Born on drugs: The goal is to keep kids with parents. Sometimes, that’s dead wrong
This series was produced with the support of the USC Annenberg Center for Health Journalism Impact Fund.
Other stories in this series include:
Born on drugs: Babies from addicted moms are increasing at an alarming rate in California
Born on drugs: Predictions about crack babies didn’t come true, offering hope for opioid era
Lawmakers vow to push stiffer regulations on addiction treatment in California
(Photo Credit: Mindy Schauer, Orange County Register/SCNG)
Cheyenne Easter turned up on the riverbed under the 22 freeway in the winter of 2016, shortly after her latest DUI.
Jeremy Jones was already living there, in a tent, with a pit bull named Haley. He thought Easter was beautiful.
Jones’ drug of choice was vodka. Easter’s was meth, which she used to stay awake in the wee hours; a homeless woman’s strategy to fend off rapists.
There were lots of people camping under the 22 that first night, all abuzz over the new girl. Jones — not a big guy, sometimes bullied — would need his wits to pry her away from the crowd and get to know her better. So rather than booze or drugs, Jones offered a Dr. Pepper and some gummy worms, and asked if she’d join him for a walk with Haley.

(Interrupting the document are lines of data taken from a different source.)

/-- A built packet sent on a Tirrun port, along its path; where the path ends it is dropped and counted (R105, R106). A group packet
ends at a port that is not open (R162, R179). -/
def Dev.emit (d : Dev) (ing p sq : Nat) (h : THdr) (payload : List Byte) : Dev :=
  if h.g then
    (if d.openFor p h.cls then d.inject ing (portQueue p sq) sq h (packetBytes h payload d.stamp) false false none
     else d.inc TNL_GRPEND_COUNT)
  else match d.pathFor p h.cls false with
    | .out p' w => d.inject ing (portQueue p' sq) sq h (packetBytes h payload d.stamp) false w none
    | path => d.countDrop path

/-- The ports of a GROUP entry's SPUR field (R155). -/
def spurPorts (mask : Nat) : List Nat := (bitList 8 mask).map (2 + ·)

/-- The ports a context sends on: EGRESS, or the open ports of a group (R152, R162). -/
def Dev.egressPorts (d : Dev) (c : Nat) (h : THdr) : List Nat :=
  let e := d.get (CTX_W1_EGRESS c)
  let l := if e = 15 then [0, 1].filter (fun p => d.openFor p h.cls) else [e]
  if h.g then
    let s := match d.tmtKind h.labelKey 2 with
      | some i => spurPorts (d.get (TMT_W2_SPUR i))
      | none => []
    l ++ s.filter (fun p => !l.contains p)
  else l

/-- The TMT entry that gives a context's service queue: ENTRY where it originates, TERM where it sends back (R164, R619). -/
def Dev.sqEntry (d : Dev) (c : Nat) : Option Nat :=
  let own := d.get STN_ID_NUM
  if d.orig c then d.tmtKind (tmtKey false (d.flag (CTX_W0_G c)) (d.get (CTX_W0_PEER c)) own (d.get (CTX_W0_INDEX c))) 1
  else d.tmtKind (tmtKey false false own (d.get (CTX_W0_PEER c)) (d.get (CTX_W0_INDEX c))) 0

/-- The service queue of a context's packets; none where the line manager has allotted none (R164, R619). -/
def Dev.sqOf (d : Dev) (c : Nat) : Option Nat :=
  match d.sqEntry c with
  | some i => some (d.get (TMT_W1_SQ i))
  | none =>
    if d.orig c && d.get (CTX_W0_CLASS c) == 0 && d.get (CTX_W0_INDEX c) == 0 then some (d.get TNL_CTL_CTRL_SQ) else none

/-- The header of a packet that a context sends (R144, R146). -/
def Dev.ctxHdr (d : Dev) (c kind len : Nat) : THdr :=
  { ver := 1, cls := d.get (CTX_W0_CLASS c), g := d.ctxGroup c, dest := d.get (CTX_W0_PEER c), origin := d.get STN_ID_NUM
    index := d.get (CTX_W0_INDEX c), colour := 0, rel := d.flag (CTX_W0_REL c), dir := !d.orig c, kind := kind, len := len
    akv := false, tseq := d.get (CTX_W3_TX_NEXT c), aux := 0 }

/-- A packet discarded for want of an allotment (R164). -/
def Dev.noAllot (d : Dev) : Dev := (d.inc TNL_NOALLOT_COUNT).raise TNL_EVT_NOALLOT

/-- An ACK or REFRESH packet of a context: it takes no sequence number and is not policed (R147). -/
def Dev.sendControl (d : Dev) (c kind : Nat) (akv : Bool) (aux : Nat) (payload : List Byte) : Dev :=
  match d.sqOf c with
  | none => d.noAllot
  | some sq =>
    let h := { d.ctxHdr c kind payload.length with akv := akv, aux := aux }
    forAll (d.egressPorts c h) (fun p d => d.emit 20 p sq h payload) d

/-- An ACK packet: the highest number delivered in order, and SACK (R147, R170). -/
def Dev.sendAck (c : Nat) (d : Dev) : Dev :=
  let d := d.modCtx c (fun x => { x with unacked := 0 })
  d.sendControl c 1 true ((d.get (CTX_W5_RX_EXP c) + 2 ^ 32 - 1) % 2 ^ 32) (natBE 4 (d.get (CTX_W6_HELD c) * 2 ^ 16))

/-! ### Refresh requests -/

/-- The payload of a REFRESH packet (R445). -/
def Refresh.bytes (r : Refresh) (exp : Nat) : List Byte :=
  natBE 1 r.reason ++ natBE 1 r.layer ++ natBE 2 r.x ++ natBE 2 r.y ++ natBE 2 r.w ++ natBE 2 r.h ++ natBE 4 exp ++ natBE 2 0

/-- Two requests merged: their bounding box; a GAP, another layer or a whole layer widens it (R445). -/
def Refresh.merge (a b : Refresh) : Refresh :=
  if a.reason = 0 ∨ b.reason = 0 then ⟨0, 0xFF, 0, 0, 0, 0⟩
  else if a.layer ≠ b.layer then ⟨a.reason, 0xFF, 0, 0, 0, 0⟩
  else if a.w = 0 ∨ b.w = 0 then ⟨a.reason, a.layer, 0, 0, 0, 0⟩
  else
    let x := min a.x b.x
    let y := min a.y b.y
    ⟨a.reason, a.layer, x, y, max (a.x + a.w) (b.x + b.w) - x, max (a.y + a.h) (b.y + b.h) - y⟩

/-- The REFRESH packet of a context goes out (R169, R445). -/
def Dev.sendRefresh (d : Dev) (c : Nat) (r : Refresh) : Dev :=
  let d := (d.modPort (fun p => { p with refresh := p.refresh.set c none none })).modCtx c
    (fun x => { x with refreshAt := some d.now })
  let d := if d.get (CTX_W1_LPORT c) = 3 then d.inc (DSO_IN_REFRESHn_COUNT (d.get (CTX_W1_LQ c))) else d
  d.sendControl c 2 false 0 (r.bytes (d.get (CTX_W5_RX_EXP c)))

/-- A refresh asked for on a context: sent at once, or merged with the request that waits for the limit of one per millisecond
(R169, R445). -/
def Dev.askRefresh (d : Dev) (c : Nat) (r : Refresh) : Dev :=
  let busy := match (d.ctx c).refreshAt with
    | some t => decide (d.now < t + 1000000)
    | none => false
  if busy then
    let r := match d.port.refresh.get c none with
      | some w => w.merge r
      | none => r
    d.modPort (fun p => { p with refresh := p.refresh.set c (some r) none })
  else d.sendRefresh c r

/-- The limit allows it, and the request that waits is sent (R445). -/
def refreshSend (c : Nat) (d : Dev) : Dev :=
  match d.port.refresh.get c none with
  | some r =>
    let d := match (d.ctx c).refreshAt with
      | some t => d.elapse (d.cyclesFor 0 (((t + 1000000 : Nat) : Int) * ((2 ^ 32 : Nat) : Int) - ((d.tb 0).units : Nat)))
      | none => d
    d.sendRefresh c r
  | none => d

def execRefreshSend (c : Fin 1024) (s : State) : Host.Outcome State Fault Refusal := s.runOn 3 (refreshSend c)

Easter loved dogs, and gummy worms, so she jumped up to join him. They strolled the riverbed, wandered onto the grounds of the nearby golf course and shared the sorrows that had brought them to this particular moment.
Then the automatic sprinklers sprang to life, catching them in the crossfire. But rather than running for cover, Easter grabbed the dog’s paws and danced, twirling in an improvised waltz as she implored God – and Mickey Mouse – to deliver her a happily-ever-after.
Jones watched with trepidation.
“I was like, ‘Oh, you’re crazy,’ ” he said. “‘You’re crazy.’ ”
By the summer of 2018, Easter and Jones would have two children.
Each time she learned she was pregnant, Easter said, she stopped using drugs. But between pregnancies, she and Jones used again. Both babies would be swept into California’s vast child protective system.
Easter and Jones were left to wrestle with their demons – and California’s child welfare system – hellbent on getting their children back.
The system’s job is to wrap kids in its protective arms, get their parents the help they need to be successful moms and dads, and keep families together.
Indeed, the number of kids in California’s child protection system care plunged almost 50 percent between 2000 and 2018. The number of children waiting for adoption after their parents’ rights was severed was down about 40 percent. But the number of infants (12 months or younger) in the system shot up more than 9 percent.
The help provided to parents struggling with addiction varies from county to county, judge to judge and even case to case. Likewise, parents vary in their willingness to accept the help offered and do the challenging work that sobriety requires.
On their dizzying journey, Easter and Jones repeatedly leaned on a nonprofit that helps the homeless, the Illumination Foundation, for support.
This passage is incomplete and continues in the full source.